The Attorney General of the United States, Eric Holder, stated recently that “We’re going to stop law enforcement from profiling once and for all!”
What is profiling? Is it really bad? Here are four thoughts from all the years I’ve worked as both a prosecutor and Public Defender.
Profiling means that citizens are stopped by law enforcement—not because of suspected criminal behavior, but instead because of the person’s race, gender, or the way they walked. For years, courts and legislatures have allowed police to stop suspects if the police “have a factual basis to think a crime has been committed.” A good example is a cop who follows a car that weaving from side to side in the lane. The cop can suspect that the drive may be intoxicated and therefore, can legally stop the driver to investigate.
1. We all do it. All of us do our own “profiling” every day. It’s based on a life time of experience and learning. Often, it helps us avoid dangerous situations—or dangerous people. TSA screeners use profiling all the time at airports. The difference when law enforcement uses profiling is they have state-sanctioned power to arrest people. None of the rest of us have that power.
2. Racial profiling. Statistically, it’s been shown that people of color (and heavily male) are stopped much more often that while males—even though the same statistics show that people of color don’t commit any more serious crimes than whites. Clearly, there’s some amount of racial profiling going on with law enforcement.
3. High crime areas. Many residents of high crime areas ask for more police presence. And they also support more arrests for “nuisance” crimes. (These are petty offenses like loitering, disorderly conduct, curfew violations, etc.) This law enforcement profiling has the effect of cleaning up the streets by getting bothersome people out of the neighborhood—who may commit more serious crimes. Gangsters, drug sellers, etc. People in these high crime areas fully accept law enforcement profiling as they feel it helps keep crime down.

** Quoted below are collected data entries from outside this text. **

/-- Settings written during the step come into force at its end, but for those that wait for a tick start (R24). -/
def State.settleHeld (s : State) : State :=
  let was := s.ticking
  let s := s.releaseHeld (toTickIf (s.fld Fld.GARNET_CTRL_ENABLE == 1))
  match was, s.ticking with
  | true, false => s.leaveGroup
  | false, true => s.formGroup
  | _, _ => s.refreshTokens

/-- The settings that wait for a tick start come into force, and host pages made valid since the last come into use (R23, R354). -/
def State.settleTick (s : State) : State :=
  let held := s.held
  let s := (s.releaseHeld fun _ => false).takePages
  s.each ((List.range 12).filter fun st => (List.range 16).any fun p => (NMap.find held (Rg.STK_REG_PART st p)).isSome) State.checkShares

/-- GARNET_ENABLE_SET: CTRL.ENABLE written to 1 (R36); during a step it waits for the step's end (R24). -/
def State.setEnable (s : State) (on : Bool) : State :=
  let was := s.ticking
  let s := s.wrDefer Rg.GARNET_CTRL (bvPut 0 (s.rd Rg.GARNET_CTRL) on)
  match was, s.ticking with
  | true, false => s.leaveGroup
  | false, true => s.formGroup
  | _, _ => s

/-- GARNET_ENABLE_SET (R36). -/
def execGarnetEnableSet (s : State) : Host.Outcome State Fault Refusal :=
  .next (s.bar0 Rg.GARNET_CTRL fun s => s.setEnable true)

/-- GARNET_ENABLE_CLEAR (R36). -/
def execGarnetEnableClear (s : State) : Host.Outcome State Fault Refusal :=
  .next (s.bar0 Rg.GARNET_CTRL fun s => s.setEnable false)

/-- A write of WITHHOLD (R31, R213). -/
def State.setWithhold (s : State) (v : Bool) : State := if v then s.raise Fld.GARNET_CTRL_WITHHOLD else s.clearWithhold

/-- WITHHOLD: CTRL.WITHHOLD written (R31). -/
def execWithhold (v : Bool) (s : State) : Host.Outcome State Fault Refusal :=
  .next (s.bar0 Rg.GARNET_CTRL fun s => s.setWithhold v)

/-! ### The end of a step -/

/-- The step is over: table references return (R179), the guard counts it toward its window (R160), caps that waited apply (R213), the own
token goes out unless it is withheld (R31), held settings come into force (R24) and a LEAVE takes effect (R314). -/
def State.endStep (s : State) (abandon : Bool) : State :=
  let s := s.returnRefs
  let s := s.each (List.range 64) fun s k => s.modCluster k fun x =>
    if s.inForce (Fld.GUARD_CTRL_ENABLE k) = 1 then { x with winSteps := x.winSteps + 1 } else { x with winSteps := 0, wins := [] }
  let s := (s.setFld Fld.GARNET_STATUS_STATE stDone).capsDue
  let s := { s with garnet := { s.garnet with doneAt := s.now } }
  let s := if s.fld Fld.GARNET_CTRL_WITHHOLD = 1 ∨ !s.ticking then s else s.issueDone abandon
  let s := s.settleHeld
  let s := if s.ticking then s else s.stopGroup
  if s.link.leave then s.leaveNow else s

/-- Every core has completed STEP_END, and no re-run is in progress, waits or is still to be decided (R31, R149, R153, R154). -/
def State.stepEnded (s : State) : Bool :=
  (List.range 512).all (fun c => s.fld (Fld.SEQ_STATUS_ENDED c) == 1) &&
    (List.range 64).all fun k =>
      s.fld (Fld.GUARD_STATUS_RERUN_ACTIVE k) == 0 && (s.cluster k).rerunQ.isEmpty && (s.cluster k).closing.isEmpty

/-- What STEP_COMMIT leaves once the step's writes are made (R31, R145). -/
def State.committed (s : State) : State :=
  { s with garnet := { s.garnet with committed := true, lastCommit := s.tickNo }
           clusters := NMap.mapD {} (fun x => { x with last := x.cur }) s.clusters }.endStep false

/-- STEP_COMMIT: once the step has ended it is committed and done (R31, R345); the guard's fields of the step are those shown (R145). -/
def execStepCommit (s : State) : Host.Outcome State Fault Refusal :=
  .next (if s.tickState = stRunning && s.stepEnded then
      match s.commitSessions with
      | some s => s.committed.actOnFault
      | none => s
    else s)

/-- The Jasper entry of an event given to the recorder: the newest in the ring, or as it would be made now. -/
def State.entryOf (s : State) (e : JReq) : JEntry :=
  (s.jsp.ring.reverse.find? fun x => x.code == e.code && x.kind == e.kind && x.unit == e.unit && x.d0 == e.d0 && x.d1 == e.d1).getD (s.mkEntry e)

/-- ABANDON_DONE: every core has stopped (R54): the step is counted, partitions with a session in it are told (R351), nothing of it is
committed (R28), and the abandon-flagged token goes out while the group is enabled. -/
def execAbandonDone (s : State) : Host.Outcome State Fault Refusal :=
  .next (if s.tickState = stAbandoning then
      let s := s.drainIntake
      let received := s.abandonCause.isNone
      let cause := s.abandonCause.getD { cls := JCode.abandon.cls, kind := JCode.abandon.kind, code := JCode.abandon.code, unit := 0, d0 := 1#32, d1 := s.tickNo }
      let payload := (s.entryOf cause).bytes
      let parts := s.hostq.stepParts.filter fun p => s.inForce (Fld.PARTN_CTRL_ENABLE p) == 1
      let s := s.count Ct.GARNET_ABANDON_COUNT 1
      let s := s.each parts fun s p => s.postEvent p 0x0C 0xFFFF 0xFFFF (bit1 received) payload
      let s := { s.clearSample with abandonCause := none }
      let s := s.each (List.range 512) fun s c => s.setFld (Fld.SEQ_STATUS_RUNNING c) 0
      s.endStep true
    else s)

/-! ### The start of a step -/

/-- Unified address of core `c`'s program (R42, R59). -/
def State.progBase (s : State) (c : Nat) : Nat :=
  4096 * s.inForce (Fld.SEQ_PROG_BASE_LO_BASE_LO c) + 2 ^ 32 * s.inForce (Fld.SEQ_PROG_BASE_HI_BASE_HI c)

/-- Core `c` is made ready for a step: its queues are empty, its counters 0, and its vector registers and masks hold free values (R42, R47,
R49, R115, R117). -/
def State.clearCore (s : State) (c : Nat) : State :=
  let (tag, s) := s.fresh
  let s := s.modCore c fun x =>
    { x with q := [], next := 0, count := 0, prog := s.progBase c, pid := 0#16, dispatched := false, seg := none, layer := [], entered := []
             idleUs := 0, fills := [], line := none, parity := [], held := [], creditInit := [], vec := { x.vec with regs := [], masks := [], tag } }
  let s := (s.raise (Fld.SEQ_STATUS_RUNNING c)).setFld (Fld.SEQ_STATUS_ENDED c) 0
  s.each (List.range 32) fun s i => s.wr (Rg.SEQ_TOKEN c i) 0#32

/-- Core `c` starts its step (R42, R44): the header of its program is read and its credit counters are loaded. -/
def State.startCore (s : State) (c : Nat) : State :=
  let base := s.progBase c
  let head := (s.clearCore c).codeWord c base
  let cs := head.2.codeLine c (base + 64)
  let count := (head.1.map fun w => bvGet 0 32 w).getD 0
  let pid := BitVec.ofNat 16 ((head.1.map fun w => bvGet 32 16 w).getD 0)
  let credit := fun (j : Nat) => leNat (((cs.1.getD []).drop (2 * j)).take 2)
  let s := cs.2.modCore c fun x =>
    { x with count, pid, creditInit := (List.range 32).foldl (fun m j => NMap.set 0#16 m j (BitVec.ofNat 16 (credit j))) [] }
  let s := s.each (List.range 32) fun s j => s.setFld (credFld c j) (credit j)
  let bad := decide (count = 0) || decide (1048576 < count)
  if head.1.isNone ∨ cs.1.isNone then s.fetchError c ⟨0, pid, none⟩
  else if bad then (s.seqError c (Fld.SEQ_ERROR_PROGRAM_HEADER c) 0 pid).abandonStep false
  else if !s.pinnedRange base (128 + 8 * count) then s.fetchError c ⟨0, pid, none⟩
  else s

/-- Engine `g` starts its step (R96, R100, R101): its bank is empty in the mode that FORCE_COMP gives it, its LFSR is loaded, and nothing of
a decode carries over. Its outlier list is empty until its first LAYER, on which R158 is silent: DESIGN CHOICE, log entry 77. Its cache of
records, its weight registers and its sum faults of the last 16 steps stay (R87, R181, R186). -/
def State.startEngine (s : State) (g : Nat) : State :=
  let c := g / 4
  let key := s.rdForce (Rg.VEC_RNG_KEY_HI c) ++ s.rdForce (Rg.VEC_RNG_KEY_LO c)
  let seed := if s.inForce (Fld.ENG_CTRL_LFSR_FIXED g) = 1 then s.rdForce (Rg.ENG_LFSR_SEED g) else rand32 key s.tickNo.toNat c 0xFFFF g
  let s := s.modEng g fun x => { records := x.records, lru := x.lru, badSums := x.badSums, weights := x.weights }
  let s := (s.wr (Rg.ENG_LFSR_STATE g) (if seed = 0#32 then 1#32 else seed)).setFld (Fld.EXP_STATUS_DECODING g) 0
  s.setFld (Fld.ENG_STATUS_COMP_BANK g) (s.inForce (Fld.ENG_CTRL_FORCE_COMP g))

/-- A slot table entry with a table error (R146, R147). -/
def slotBad (e : BitVec 512) : Bool :=
  decide (64 < slotFld 111 7 e) || (bvBit 1 e && (slotFld 48 16 e == 0 || slotFld 175 8 e == 0 || !bvBit 2 e))

/-- The slot table of cluster `k` as it stands in the stacks (R146), read burst by burst as system traffic; an entry that cannot be read, as of
a table that is not pinned, is taken as all zeros. -/
def State.slotTable (s : State) (k : Nat) : NMap (BitVec 512) × State :=
  let base := 4096 * s.inForce (Fld.GUARD_TABLE_BASE_LO_BASE_LO k) + 2 ^ 32 * s.inForce (Fld.GUARD_TABLE_BASE_HI_BASE_HI k)
  if !s.pinnedRange base 32768 then ([], s)
  else (List.range 512).foldl (fun (acc : NMap (BitVec 512) × State) l =>
    let r := acc.2.readProg (k / 16) none (base + 64 * l)
    (NMap.set 0#512 acc.1 l (BitVec.ofNat 512 ((r.1.map leNat).getD 0)), r.2)) ([], s)

/-- Cluster `k` starts its step (R145 to R149, R405): its clock runs, the slot table is read, the fields of the step are cleared and the
margin is loaded. -/
def State.startCluster (s : State) (k : Nat) : State :=
  let s := s.setFld (Fld.CLC_STATUS_STEP_ENDED k) 0
  let s := s.when (s.fld (Fld.CLC_STATUS_POWERED k) == 1) fun s => s.raise (Fld.CLC_STATUS_CLOCK_ON k)
  let (slots, s) := s.slotTable k
  let bad := (slots.filter fun p => slotBad p.2).map (·.1)
  let s := s.modCluster k fun x => { x with slots, slotErr := bad, cur := [], closing := [], rerunQ := [] }
  let s := s.setFld (Fld.GUARD_MARGIN_LEFT_LEFT_US k) (s.inForce (Fld.GUARD_MARGIN_MARGIN_US k))
  s.each bad fun s l => (s.raise (Fld.GUARD_STATUS_TABLE_ERROR k)).jasper .guardTable k l 0

/-- What R41 counts at a tick start. -/
def State.countOverrun (s : State) : State :=
  let e := s.garnet.expireAt
  let d := s.garnet.doneAt
  let s := s.when (decide (e < s.now)) fun s =>
    ((s.count Ct.GARNET_OVERRUN_COUNT 1).count Ct.GARNET_OVERRUN_US (s.now - e)).maxRc Fld.GARNET_MAX_OVERRUN_US_MAX (s.now - e)
  let s := s.when (decide (e < d)) fun s => s.count Ct.GARNET_LATE_STEP_COUNT 1
  s.when (decide (max e d < s.now)) fun s => s.count Ct.GARNET_TOKEN_WAIT_US (s.now - max e d)

/-- The next tick begins: its timer is loaded (R32), and tokens held for it count (R39). -/
def State.nextTick (s : State) : State :=
  let g := s.garnet
  let s := s.wr Rg.GARNET_TICK (s.tickNo + 1#32)
  let s := (s.setFld Fld.GARNET_STATUS_TIMER_EXPIRED 0).setFld Fld.GARNET_STATUS_OWN_DONE 0
  let s := { s with garnet := { g with startAt := s.now, expireAt := s.now + s.inForce Fld.GARNET_PERIOD_PERIOD_US, heldNext := []
                                       abandonFrom := g.abandonNext, abandonNext := [], committed := false, abandoned := false } }
  let s := s.each (List.range 16) fun s i => s.setFld (Fld.GARNET_TOKENS_HELD_HELD i) 0
  (s.each g.heldNext State.holdToken).refreshTokens

/-- The sessions of partitions under a Function Level Reset close, which ends it (R332, R360). -/
def State.closeParts (s : State) : State :=
  let closing := s.hostq.closing
  let s := s.each (s.hostq.sess.filter fun p => closing.contains p.2.part) fun s p => s.endSession p.1
  let s := s.each closing fun s p => s.setFld (Fld.PARTN_STATUS_FLR_ACTIVE p) 0
  s.modHost fun h => { h with closing := [] }

/-- What applies at a tick start before the sessions are sampled: installed objects go LIVE (R270), commands (R335), closed partitions
(R332), deletions (R251), thermal caps that end (R214) and cluster clocks (R399, R402, R411, R412). -/
def State.applyAtTick (s : State) : State :=
  let s := s.each (s.place.objs.filter fun p => p.2.goLive) fun s p => s.makeLive p.1
  let s := s.closeParts.applyStaged 256
  let s := s.settleDeletes
  let s := s.each (List.range 12) fun s st =>
    s.when (NMap.get ({} : StackSt) s.stackTab st).capClear fun s =>
      (s.setFld (Fld.STK_THERM_THERM_CAP st) 100).modStack st fun x => { x with capClear := false }
  s.thermalRelease.capStep.applyCodes

/-- The step starts: its marks and waits are new (R156, R245), and every cluster, core and engine starts. -/
def State.startStep (s : State) : State :=
  let s := s.setFld Fld.GARNET_STATUS_STATE stRunning
  let s := { s with marks := {}, flights := [], fetches := [], abandonCause := none, place := { s.place with waits := [], expired := [] } }
  let s := s.each (List.range 64) State.startCluster
  let s := s.each (List.range 512) State.startCore
  s.each (List.range 2048) State.startEngine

4. White don’t know. Some people have been surprised at the length and intensity of the protests that have occurred across the country against police violence. Although populated with white people as well as people of color, I don’t think us whites can fully understand the fear, humiliation, and stress that profiling causes to many of our citizens. Almost every middle-class black male I know has told me horror stories about being stopped and the fear they felt, not knowing what might happen to them—simply because of the law enforcement profiling.